If the limit exists, let it be $b$. Then $b=\frac{1}{2+b}$, and therefore $b=\sqrt{2}-1$.
All the $a_n$ are $\ge 0$.
Let $f(x)=\frac{1}{2+x}$. Then $f'(x)=-\frac{1}{(2+x)^2}$. Note that $f(b)=b$. Thus $a_{n+1}-b=f(a_n)-f(b)$
By the Mean Value Theorem $$f(a_n)-f(b)=(a_n-b)f'(c)$$ for some $c$ between $a_n$ and $b$. The derivative has absolute value $\lt \frac{1}{4}$. It follows that $$|a_{n+1}-b|\le \frac{1}{4}|a_n-b|,$$ and therefore the sequence converges to $b$.

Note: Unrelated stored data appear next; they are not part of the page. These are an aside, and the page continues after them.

-- ==== Sys2Proof/Laws/State.lean ====
section
/-! SUPPORT. What each update of State does to each field: one lemma per field per update, so that no proof unfolds a record update. -/

namespace Sys2Proof.Machine

@[simp] theorem emit_pending (s : State) (o : Output) : (emit s o).pending = s.pending := rfl
@[simp] theorem emit_now (s : State) (o : Output) : (emit s o).now = s.now := rfl
@[simp] theorem emit_fresh (s : State) (o : Output) : (emit s o).fresh = s.fresh := rfl
@[simp] theorem emit_nextId (s : State) (o : Output) : (emit s o).nextId = s.nextId := rfl
@[simp] theorem emit_out (s : State) (o : Output) : (emit s o).out = o :: s.out := rfl
@[simp] theorem emit_resetAt (s : State) (o : Output) : (emit s o).resetAt = s.resetAt := rfl
@[simp] theorem emit_regs (s : State) (o : Output) : (emit s o).regs = s.regs := rfl
@[simp] theorem emit_tb (s : State) (o : Output) : (emit s o).tb = s.tb := rfl
@[simp] theorem emit_links (s : State) (o : Output) : (emit s o).links = s.links := rfl
@[simp] theorem emit_rings (s : State) (o : Output) : (emit s o).rings = s.rings := rfl
@[simp] theorem emit_cmds (s : State) (o : Output) : (emit s o).cmds = s.cmds := rfl
@[simp] theorem emit_rrLast (s : State) (o : Output) : (emit s o).rrLast = s.rrLast := rfl
@[simp] theorem emit_srvLast (s : State) (o : Output) : (emit s o).srvLast = s.srvLast := rfl
@[simp] theorem emit_srvQps (s : State) (o : Output) : (emit s o).srvQps = s.srvQps := rfl
@[simp] theorem emit_setCycle (s : State) (o : Output) : (emit s o).setCycle = s.setCycle := rfl
@[simp] theorem emit_setBits (s : State) (o : Output) : (emit s o).setBits = s.setBits := rfl
@[simp] theorem emit_mrs (s : State) (o : Output) : (emit s o).mrs = s.mrs := rfl
@[simp] theorem emit_instances (s : State) (o : Output) : (emit s o).instances = s.instances := rfl
@[simp] theorem emit_clusters (s : State) (o : Output) : (emit s o).clusters = s.clusters := rfl
@[simp] theorem emit_units (s : State) (o : Output) : (emit s o).units = s.units := rfl
@[simp] theorem emit_replySeq (s : State) (o : Output) : (emit s o).replySeq = s.replySeq := rfl
@[simp] theorem emit_bindCounters (s : State) (o : Output) : (emit s o).bindCounters = s.bindCounters := rfl
@[simp] theorem emit_tables (s : State) (o : Output) : (emit s o).tables = s.tables := rfl
@[simp] theorem emit_tablesOld (s : State) (o : Output) : (emit s o).tablesOld = s.tablesOld := rfl
@[simp] theorem emit_msgs (s : State) (o : Output) : (emit s o).msgs = s.msgs := rfl
@[simp] theorem emit_cores (s : State) (o : Output) : (emit s o).cores = s.cores := rfl
@[simp] theorem emit_inqs (s : State) (o : Output) : (emit s o).inqs = s.inqs := rfl
@[simp] theorem emit_xfifos (s : State) (o : Output) : (emit s o).xfifos = s.xfifos := rfl
@[simp] theorem emit_coreFired (s : State) (o : Output) : (emit s o).coreFired = s.coreFired := rfl
@[simp] theorem emit_exitSlots (s : State) (o : Output) : (emit s o).exitSlots = s.exitSlots := rfl
@[simp] theorem emit_csram (s : State) (o : Output) : (emit s o).csram = s.csram := rfl
@[simp] theorem emit_clsram (s : State) (o : Output) : (emit s o).clsram = s.clsram := rfl
@[simp] theorem emit_clPend (s : State) (o : Output) : (emit s o).clPend = s.clPend := rfl
@[simp] theorem emit_joinSince (s : State) (o : Output) : (emit s o).joinSince = s.joinSince := rfl
@[simp] theorem emit_joinDone (s : State) (o : Output) : (emit s o).joinDone = s.joinDone := rfl
@[simp] theorem emit_wdogPrev (s : State) (o : Output) : (emit s o).wdogPrev = s.wdogPrev := rfl
@[simp] theorem emit_noStall (s : State) (o : Output) : (emit s o).noStall = s.noStall := rfl
@[simp] theorem emit_hbm (s : State) (o : Output) : (emit s o).hbm = s.hbm := rfl
@[simp] theorem emit_regions (s : State) (o : Output) : (emit s o).regions = s.regions := rfl
@[simp] theorem emit_freeBlocks (s : State) (o : Output) : (emit s o).freeBlocks = s.freeBlocks := rfl
@[simp] theorem emit_hbmJobs (s : State) (o : Output) : (emit s o).hbmJobs = s.hbmJobs := rfl
@[simp] theorem emit_split (s : State) (o : Output) : (emit s o).split = s.split := rfl
@[simp] theorem emit_splitCmd (s : State) (o : Output) : (emit s o).splitCmd = s.splitCmd := rfl
@[simp] theorem emit_ports (s : State) (o : Output) : (emit s o).ports = s.ports := rfl
@[simp] theorem emit_buckets (s : State) (o : Output) : (emit s o).buckets = s.buckets := rfl
@[simp] theorem emit_rxBufUsed (s : State) (o : Output) : (emit s o).rxBufUsed = s.rxBufUsed := rfl
@[simp] theorem emit_tlmMask (s : State) (o : Output) : (emit s o).tlmMask = s.tlmMask := rfl
@[simp] theorem emit_tlmOn (s : State) (o : Output) : (emit s o).tlmOn = s.tlmOn := rfl
@[simp] theorem emit_tlmGap (s : State) (o : Output) : (emit s o).tlmGap = s.tlmGap := rfl
@[simp] theorem emit_lfsr (s : State) (o : Output) : (emit s o).lfsr = s.lfsr := rfl
@[simp] theorem emit_filters (s : State) (o : Output) : (emit s o).filters = s.filters := rfl
@[simp] theorem emit_filtersOld (s : State) (o : Output) : (emit s o).filtersOld = s.filtersOld := rfl
@[simp] theorem emit_filtersLapsed (s : State) (o : Output) : (emit s o).filtersLapsed = s.filtersLapsed := rfl
@[simp] theorem emit_qps (s : State) (o : Output) : (emit s o).qps = s.qps := rfl
@[simp] theorem emit_peers (s : State) (o : Output) : (emit s o).peers = s.peers := rfl
@[simp] theorem emit_services (s : State) (o : Output) : (emit s o).services = s.services := rfl
@[simp] theorem emit_results (s : State) (o : Output) : (emit s o).results = s.results := rfl
@[simp] theorem emit_arms (s : State) (o : Output) : (emit s o).arms = s.arms := rfl
@[simp] theorem emit_armStops (s : State) (o : Output) : (emit s o).armStops = s.armStops := rfl
@[simp] theorem emit_errors (s : State) (o : Output) : (emit s o).errors = s.errors := rfl
@[simp] theorem emit_retired (s : State) (o : Output) : (emit s o).retired = s.retired := rfl
@[simp] theorem emit_byHand (s : State) (o : Output) : (emit s o).byHand = s.byHand := rfl
@[simp] theorem emit_shifts (s : State) (o : Output) : (emit s o).shifts = s.shifts := rfl
@[simp] theorem emit_shiftPend (s : State) (o : Output) : (emit s o).shiftPend = s.shiftPend := rfl
@[simp] theorem emit_history (s : State) (o : Output) : (emit s o).history = s.history := rfl
@[simp] theorem emit_histLost (s : State) (o : Output) : (emit s o).histLost = s.histLost := rfl
@[simp] theorem emit_witness (s : State) (o : Output) : (emit s o).witness = s.witness := rfl
@[simp] theorem emit_lanesUsed (s : State) (o : Output) : (emit s o).lanesUsed = s.lanesUsed := rfl
@[simp] theorem emit_correctedOnce (s : State) (o : Output) : (emit s o).correctedOnce = s.correctedOnce := rfl
@[simp] theorem emit_remaps (s : State) (o : Output) : (emit s o).remaps = s.remaps := rfl
@[simp] theorem emit_pllStandby (s : State) (o : Output) : (emit s o).pllStandby = s.pllStandby := rfl
@[simp] theorem emit_dieUp (s : State) (o : Output) : (emit s o).dieUp = s.dieUp := rfl
@[simp] theorem emit_pwren (s : State) (o : Output) : (emit s o).pwren = s.pwren := rfl
@[simp] theorem emit_dieReturn (s : State) (o : Output) : (emit s o).dieReturn = s.dieReturn := rfl
@[simp] theorem emit_dieRail (s : State) (o : Output) : (emit s o).dieRail = s.dieRail := rfl
@[simp] theorem emit_dieLost (s : State) (o : Output) : (emit s o).dieLost = s.dieLost := rfl
@[simp] theorem emit_temps (s : State) (o : Output) : (emit s o).temps = s.temps := rfl
@[simp] theorem emit_hotNow (s : State) (o : Output) : (emit s o).hotNow = s.hotNow := rfl
@[simp] theorem emit_hotRuns (s : State) (o : Output) : (emit s o).hotRuns = s.hotRuns := rfl
@[simp] theorem emit_alert (s : State) (o : Output) : (emit s o).alert = s.alert := rfl
@[simp] theorem emit_pkgShdn (s : State) (o : Output) : (emit s o).pkgShdn = s.pkgShdn := rfl
@[simp] theorem emit_iodLost (s : State) (o : Output) : (emit s o).iodLost = s.iodLost := rfl
@[simp] theorem emit_poweredDown (s : State) (o : Output) : (emit s o).poweredDown = s.poweredDown := rfl
@[simp] theorem emit_mgmt (s : State) (o : Output) : (emit s o).mgmt = s.mgmt := rfl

Remark: If we wish to use the Cauchy Criterion, the same MVT argument will show that $$|a_{n+2}-a_{n+1}|\le \frac{1}{4}|a_{n+1}-a_n|.$$
If we show that the sequence is convergent, then its limit is $L=\sqrt2-1$, since it should satisfy $$ L=\frac1{2+L}. $$
It is clear that $a_n>0$ for all $n$. And we have $$ |a_{n+1}-a_n|=\left|\frac1{2+a_n}-\frac1{2+a_{n-1}}\right\|=\frac{|a_{n-1}-a_n|}{(2+a_n)(2+a_{n-1})}\leq\frac{|a_{n}-a_{n-1}|}4. $$ Inductively, $$ |a_{n+1}-a_n|\leq\frac1{4^n}\,|a_1-a_0|. $$ Then $$ |a_{n+k}-a_n|\leq\sum_{j=1}^{k-1}|a_{n+j+1}-a_{n+j}|\leq|a_1-a_0|\,\sum_{j=0}^{k-1}4^{-j-n}=4^{-n}\,\frac{4(1-4^{-k})|a_1-a_0|}{3}. $$ This shows that the sequence is Cauchy, and thus convergent.